In Kansas we had general US history, or world history, but there were also Kansas specific history classes where you learned about (some) of the state history (Oregon Trail, the plains Indians and buffalo, Bleeding Kansas, dust bowl, etc), as well as things like Soil Conservation (I still remember making posters for that)
I don’t think having a national curriculum or even national standards, per se, will ever fly in the US. BUT Common Core is a state lead initiative to have at least a common level of standards for schools in all states to adhere to. This hopefully creates a more level educational field, because right now, your education is going to vary from state to state. I know someone who transferred from one state to another in the 90s, and got held back a grade because their standards were just so far off.

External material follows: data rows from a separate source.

-- ==== Sys2Proof/Machine/Learning.lean ====
section
/-! DEFINITION. The Flow Table's commands (R304 to R310), the learn engine (R312 to R318). -/

namespace Sys2Proof.Machine

/-! ## The learn engine's log and counters (R326) -/

/-- A register of the LRN page of a P-die. -/
def aLrn (d off : Nat) : Nat := ra (pdPage d 2) off

/-- Write LRN_LOG: TYPE 1 STATION_MOVE, 2 CONTENDED. -/
def State.lrnLog (s : State) (d typ old new : Nat) (key : List Nat) : State :=
  let p := aLrn d 0x114
  let n := s.rf p 3 0
  let e := aLrn d (0x200 + 16 * n)
  let s := if s.rb e 31 then s.bumpF p 31 16 1 else s
  let s := ((s.hwMark e (maskOf 31 31)).setReg e (nw (2 ^ 31 + typ * 2 ^ 28 + old * 2 ^ 16 + new))).setReg (e + 4)
    (nw (key.getD 1 0 % 4096 * 2 ^ 16 + key.getD 2 0 / 2 ^ 16))
  let s := (s.setReg (e + 8) (nw (key.getD 2 0 % 2 ^ 16 * 2 ^ 16 + key.getD 3 0 / 2 ^ 16))).setReg (e + 12) (nw s.tb)
  s.setRf p 3 0 ((n + 1) % 16)

/-- PORT, SA_INDEX and the 48-bit LTIME of an entry. -/
def entPort (e : List Nat) : Nat := e.getD 13 0 / 2 ^ 20 % 128
def entSa (e : List Nat) : Nat := e.getD 13 0 % 2 ^ 20
def entTime (e : List Nat) : Nat := e.getD 14 0 + 2 ^ 32 * (e.getD 15 0 % 65536)
def entStatic (e : List Nat) : Bool := (e.getD 0 0).testBit 29

/-- An entry with PORT, SA_INDEX and LTIME. -/
def entLearn (e : List Nat) (port sa ts : Nat) : List Nat :=
  ((e.set 13 (e.getD 13 0 / 2 ^ 27 * 2 ^ 27 + port * 2 ^ 20 + sa)).set 14 (ts % 2 ^ 32)).set 15
    (e.getD 15 0 / 2 ^ 16 % 2 ^ 16 * 2 ^ 16 + ts / 2 ^ 32 % 2 ^ 16)

/-- Word 12 of a station's port: LRN_TMPL of the home P-die (R318). -/
def State.lrnTmpl (s : State) (d port : Nat) : Nat := (s.actReg (aLrn d (0x400 + 4 * port)) &&& 0xFFFF7FFF).toNat

/-- The home P-die of a KTYPE 1 key (R314). -/
def homeDie (key : List Nat) : Nat := key.getD 1 0 % 2

/-- A key of 12 words from the three words that a learn event holds. -/
def learnKey (l : List Nat) : List Nat := mkKey 1 l

/-- A learn event reaches the queue of its P-die (R313): merged, queued, or lost; lost too where the home P-die has stopped (R515). -/
def State.learnEvent (s : State) (d : Nat) (l : Learn) : State :=
  let q := (s.pd d).learnq
  if s.halted.contains (homeDie (learnKey l.key)) then s.bump (aLrn d 0x104)
  else if q.any fun e => decide (e.cmd = none ∧ e.key = l.key ∧ e.port = l.port ∧ e.sa = l.sa) then s
  else if 1024 ≤ (q.filter fun e => e.cmd.isNone).length then s.bump (aLrn d 0x104)
  else s.modPd d fun x => { x with learnq := x.learnq ++ [l] }

/-- The rank of an event of P-die `o`'s queue at the home engine of P-die `h` (R314): its fabric cycle; within one, the slices ascending,
then the commands of the home P-die (log entry 63), then the cross link. -/
def learnRank (h o : Nat) (l : Learn) : Nat := l.at_ / fabricTicks * 16 + (if o = h then l.slice else 9)

/-- The event or command that the home engine of P-die `h` takes next (R313, R314), with the P-die whose queue holds it. -/
def State.learnNext (s : State) (h : Nat) : Option (Nat × Learn) :=
  let of := fun o => ((s.pd o).learnq.filter fun l => decide (homeDie (learnKey l.key) = h)).map fun l => (o, l)
  (of h ++ of (1 - h)).foldl (fun a e =>
    match a with
    | none => some e
    | some b => if learnRank h e.1 e.2 < learnRank h b.1 b.2 then some e else some b) none
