/-- TEMP_SAMPLE (R490): the readings, TMAX and its sensor, THERM_N. -/
def State.tempSample (s : State) (readings : List (BitVec 10)) : State :=
  let s := (List.range (min 46 readings.length)).foldl (fun s i => s.setReg (aPwr (0x200 + 4 * i)) (nw (readings.getD i 0).toNat)) s
  let m := s.hottest
  ((s.setRf (aPwr 0x160) 23 16 m.1).setRf (aPwr 0x160) 15 8 (iw (m.2 / 4)).toNat).thermAct
def execTempSample (readings : List (BitVec 10)) (s : State) : Host.Outcome State Fault Refusal := .next (s.tempSample readings)

/-- THERMAL_TRIP (R491): zeroization starts, FAULT_N goes low, and 12 µs later every rail is off; the converter stage latches the trip. -/
def State.thermalTrip (s : State) : State :=
  let s := (s.zeroStart).driveFault
  ((s.upTo (s.now + 12 * usTicks)).powerCut.powerOn).modPwr fun p => { p with trip := true, good := false, faultN := true }
def execThermalTrip (s : State) : Host.Outcome State Fault Refusal := .next s.thermalTrip

/-! ## DVFS (R41, R488, R489) -/

/-- A change to TARGET begins where it differs from CUR and none runs: rails first upwards, dividers first downwards. -/
def State.dvfsBegin (s : State) : State :=
  let t := s.rf (aPwr 0x120) 1 0
  let cur := s.rf (aPwr 0x120) 5 4
  if s.pwr.dvfs.isSome ∨ t = cur then s
  else (s.setRb (aPwr 0x120) 31 true).modPwr fun p => { p with dvfs := some (t, if cur < t then 0 else 2, s.now) }

/-- A change ends: BUSY clears, and a TARGET stored meanwhile is acted on. -/
def State.dvfsEnd (s : State) : State := ((s.setRb (aPwr 0x120) 31 false).modPwr fun p => { p with dvfs := none }).dvfsBegin

/-- PWR_DVFS_WRITE. -/
def State.dvfsWrite (s : State) (v : Word) : State := (s.writeReg (aPwr 0x120) v).dvfsBegin
def execPwrDvfsWrite (value : Word) (s : State) : Host.Outcome State Fault Refusal := .next (s.dvfsWrite value)

/-- DVFS_RAIL_SETTLED: upwards the dividers may switch now; downwards the change is complete. -/
def State.dvfsSettled (s : State) : State :=
  match s.pwr.dvfs with
  | some (t, 0, b) => s.modPwr fun p => { p with dvfs := some (t, 1, b) }
  | some (_, 3, _) => s.dvfsEnd
  | _ => s
def execDvfsRailSettled (s : State) : Host.Outcome State Fault Refusal := .next s.dvfsSettled

/-- The dividers of all four C-dies switch at the next round boundary. -/
def State.dvfsSwitch (s : State) (t : Nat) : State :=
  let c := roundCeil s.cycCeil
  let s := s.upToCyc c
  { s with clk := { point := t, cycAt := s.cycTick c, cycNo := c } }.setRf (aPwr 0x120) 5 4 t

/-- DVFS_APPLY. -/
def State.dvfsApply (s : State) : State :=
  match s.pwr.dvfs with
  | some (t, 1, _) => (s.dvfsSwitch t).dvfsEnd
  | some (t, 2, b) => (s.dvfsSwitch t).modPwr fun p => { p with dvfs := some (t, 3, b) }
  | _ => s
def execDvfsApply (s : State) : Host.Outcome State Fault Refusal := .next s.dvfsApply

/-! ## Power domains (R484 to R487) -/

/-- What a domain number names. -/
inductive Dom where
  | clu (c : Nat)
  | rgn (r : Nat)
  | quad (d q : Nat)
  | pair (d m : Nat)
  | stack (d k : Nat)
  | half (d : Nat)
  deriving DecidableEq, Repr

/-- The switched domain `n` below 110 (R484). -/
def domOf (n : Nat) : Dom :=
  let d := (n - 80) / 15
  let k := (n - 80) % 15
  if n < 80 then (if n % 20 < 16 then .clu (n / 20 * 16 + n % 20) else .rgn (n / 20 * 4 + (n % 20 - 16)))
  else if k < 8 then .quad d k
  else if k < 12 then .pair d (k - 8)
  else if k < 14 then .stack d (k - 12)
  else .half d

/-- A CAL_SWITCH or a wake of the FMG needs the cluster (R486). -/
def State.cluNeeded (s : State) (c : Nat) : Bool :=
  s.domChanging (domClu c) || (s.clu? c).claimed || (!s.fmg.reqs.isEmpty && (tierClusters s.prof.img 0).contains c)

/-- Pages that are OFF or STOPPED. -/
def State.allHalted (s : State) (l : List Nat) : Bool := l.all fun pg => s.pgHalted pg

/-- The channels of a stack. -/
def stackChans (d k : Nat) : List Nat := (List.range 8).map fun i => 16 * d + 8 * k + i

/-- The span of cells meets the upper half of the packet buffer. -/
def inHalf (x : Nat × Nat) : Bool := decide (0 < x.2) && decide (98304 < x.1 + x.2)

/-- The condition under which software may switch a domain OFF (R321, R485). -/
def State.offOk (s : State) : Dom → Bool
  | .clu c =>
    !decide (c = s.spareOf (c / 16)) && !s.cluNeeded c &&
      (s.pgHalted (cluPage c 0) || ((s.clu? c).packet && !(tierClusters s.prof.img s.prof.tier).contains c))
  | .rgn r =>
    (List.range 4).all (fun k => decide (s.dom (domClu (4 * r + k)) = 0)) &&
      (decide (r ≠ 0) || (s.gsa.isEmpty && !s.rb (aPol 0 0x140) 31))
  | .quad d q => (List.range 64).all fun i => !s.usesQuad d q i
  | .pair d m => s.allHalted ([0, 1, 2].flatMap fun p => [slicePage d (2 * m) p, slicePage d (2 * m + 1) p])
  | .stack d k => s.allHalted ((stackChans d k).map dmcPage) && [0, 1, 2, 3].all fun w => !s.rb (aMir d w) 31
  | .half d => (List.range 64).all fun p => !s.poolEn d p || (!inHalf (s.poolSpan d p) && (s.poolDram d p || !inHalf (s.ringSpan d p)))

/-- A command that breaks a condition is refused: to OFF as above, to IDLE for the kinds that have it and a domain that is not OFF. -/
def State.domRefused (s : State) (n st : Nat) : Bool :=
  match st with
  | 1 => false
  | 2 =>
    match domOf n with
    | .clu c => decide (s.dom n = 0) || s.cluNeeded c
    | .stack _ _ => decide (s.dom n = 0)
    | _ => true
  | _ => decide (s.dom n ≠ 0 ∨ s.domChanging n) && !s.offOk (domOf n)

/-- The wake and switch times of R485 in ticks. -/
def domTime (x : Dom) (from_ : Nat) : Nat :=
  match x with
  | .clu _ => (if from_ = 2 then 40 else 200) * usTicks
  | .rgn _ => 2000 * usTicks
  | .quad _ _ => 2000 * usTicks
  | .pair _ _ => 100 * usTicks
  | .stack _ _ => (if from_ = 2 then 20 else 180000) * usTicks
  | .half _ => 50 * usTicks

/-- RESULT and BUSY of PWR_DOM_CMD. -/
def State.domResult (s : State) (busy r : Nat) : State := s.setReg (aPwr 0x130) (nw (busy * 2 ^ 31 + r * 2 ^ 28))

/-- A write of PWR_DOM_CMD (R486, R500): state 0 OFF, 1 ON, 2 IDLE. -/
def State.domCommand (s : State) (n st : Nat) : State :=
  if s.pwr.domCmd.isSome ∨ s.railsOff then s
  else if 110 ≤ n then s.domResult 0 3
  else if s.domRefused n st then s.domResult 0 1
  else if s.dom n = st ∧ !s.domChanging n then s.domResult 0 0
  else if st = 1 ∧ s.pwr.domSw.any (fun e => decide (e.1 = n ∧ e.2.1 = 1)) then (s.domResult 1 0).modPwr fun p => { p with domCmd := some n, domWas := s.dom n }
  else ((s.domStart n st (if st = 1 then domTime (domOf n) (s.dom n) else 0)).domResult 1 0).modPwr fun p => { p with domCmd := some n, domWas := s.dom n }
def execDomainOn (dom : Fin 128) (s : State) : Host.Outcome State Fault Refusal := .next (s.domCommand dom.val 1)
def execDomainIdle (dom : Fin 128) (s : State) : Host.Outcome State Fault Refusal := .next (s.domCommand dom.val 2)
def execDomainOff (dom : Fin 128) (s : State) : Host.Outcome State Fault Refusal := .next (s.domCommand dom.val 0)

/-- What a domain that reaches OFF loses (R485). -/
def State.domLose (s : State) : Dom → State
  | .clu c =>
    let s := s.cluClear c
    { s with cmem := s.cmem.lose fun a => decide (a / 2 ^ 20 = c) }
  | .rgn r =>
    { s with pol := tDrop s.pol (65536 * 8) r, polBad := tDrop s.polBad (65536 * 8) r, polCnt := tDrop s.polCnt 65536 r,
             cntAdds := s.cntAdds.filter fun a => decide (a.2.1 / 65536 ≠ r) }
  | .quad _ _ => s
  | .pair d m =>
    let sl := [2 * m, 2 * m + 1]
    let s := sl.foldl (fun s x => ((s.clearSlice d x 0).clearSlice d x 1).clearSlice d x 2) s
    s.clearRegs fun a => sl.any fun x => [0, 1, 2].any fun p => decide (a / 4096 = slicePage d x p)
  | .stack d k =>
    let s := (stackChans d k).foldl (fun s ch => s.setRb (aDmcStat ch) 31 false) s
    { s with dram := s.dram.lose fun a => (stackChans d k).contains (dramChan a) }
  | .half d => { s with pktMem := s.pktMem.lose fun a => decide (a / 2 ^ 26 = d ∧ 98304 ≤ a / 256 % 2 ^ 18) }

/-- The replica of a region whose domain comes ON is copied from the write region's (R321, R485). -/
def State.copyReplica (s : State) (r : Nat) : State :=
  match s.writeRegion with
  | none => s
  | some w =>
    let cp := fun {α : Type} (t : Tbl α) => (t.filter fun e => decide (e.1 / 524288 = w)).foldl (fun t e => tPut t (r * 524288 + e.1 % 524288) e.2)
      (tDrop t 524288 r)
    { s with pol := cp s.pol, polBad := cp s.polBad, polCnt := tDrop s.polCnt 65536 r,
             cntAdds := s.cntAdds.filter fun a => decide (a.2.1 / 65536 ≠ r) }

/-- What a domain that reaches ON from OFF does (R432, R485). A cluster serves no task before its invalidation is complete (R247). -/
def State.domUp (s : State) : Dom → State
  | .clu c => ((s.cdcInvalidate c).reinstall c).setClu c fun k => { k with eligAt := max k.eligAt (s.cyc + 1056) }
  | .rgn r => s.copyReplica r
  | .stack d k => (stackChans d k).foldl (fun s ch => (s.setRb (aDmcStat ch) 31 true).setRb (aDmcStat ch) 30 false) s
  | _ => s

/-- The switch that completes next. -/
def nextSwitch (l : List (Nat × Nat × Nat)) : Option (Nat × Nat × Nat) :=
  l.foldl (fun m e => match m with
    | none => some e
    | some x => if e.2.2 < x.2.2 then some e else m) none

/-- DOMAIN_SWITCH_DONE: the change completes; a domain that faults ends OFF, reported as class 3 (R486). -/
def State.switchDone (s : State) (fault : Bool) : State :=
  match nextSwitch s.pwr.domSw with
  | none => s
  | some (n, st, t) =>
    let s := (s.upTo t).modPwr fun p => { p with domSw := p.domSw.filter fun e => !decide (e.1 = n) }
    let was := s.dom n
    let s : State :=
      if fault then (((s.setDom n 0).domLose (domOf n)).err (mPage 1) 3 (Config.faultCause s.draw % 65536) n 0).drawn
      else if st = 0 then (s.setDom n 0).domLose (domOf n)
      else if st = 1 ∧ was = 0 then (s.domUp (domOf n)).setDom n 1
      else s.setDom n st
    if s.pwr.domCmd = some n then (s.domResult 0 (if fault then 2 else 0)).modPwr fun p => { p with domCmd := none } else s
def execDomainSwitchDone (fault : Bool) (s : State) : Host.Outcome State Fault Refusal := .next (s.switchDone fault)

/-! ## The Tally (R492, R493) -/

/-- The power domain that a page of a block stands in, if it stands in one (R484). -/
def pageDom (k : Kind) (pg : Nat) : Option Nat :=
  match k with
  | .core | .clu | .cmem | .cdc | .cpx | .lx | .sp | .ec | .kw => some (domClu (cluOfPage pg))
  | .esc => some (if pg / 16 % 16 = 15 then domRgn (rgnOfPage pg) else domClu (cluOfPage pg))
  | .tel | .pol | .rsw => some (domRgn (rgnOfPage pg))
  | .mac | .prs | .cph => some (domPair (pdOfPage pg) (sliceOfPage pg / 2))
  | .sds => some (domQuad (pdOfPage pg) (sliceOfPage pg))
  | .dmc => some (domStack (pdOfPage pg) (pg % 16 / 8))
  | _ => none
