-- ==== Sys2Proof/Machine/Dispatch.lean ====
section
/-! DEFINITION. Dispatch: one arm per command, each a direct call of its meaning. -/

namespace Sys2Proof.Machine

Of course, people are against it because it came in during the Obama administration and thought that it was federal meddling in schools, but all they did was provide some grant money. I was home schooling at the time and looked into exactly what Common Core was and read some of the standards. It didn’t even say HOW to teach a subject, just that kids needed to be able to do XYZ.
No one who was against Common Core could actually form an argument against it using what it actually did. They argued against what they thought it was.
Peabody and Sherman would be a hell of a lot better than this shit. They had some grounding in reality. A warped sort of reality, but closer that shit.
I always hear it in my mind as a snappy comeback. “Oh, yeah? Well, PragerU!”
In upstate NY, we had state history too, but the schools were so underfunded that book had the sentence “Some day man will reach the moon”. I may be an old fart, but I’m not that old. The moon landing was well over a decade in the past at that point.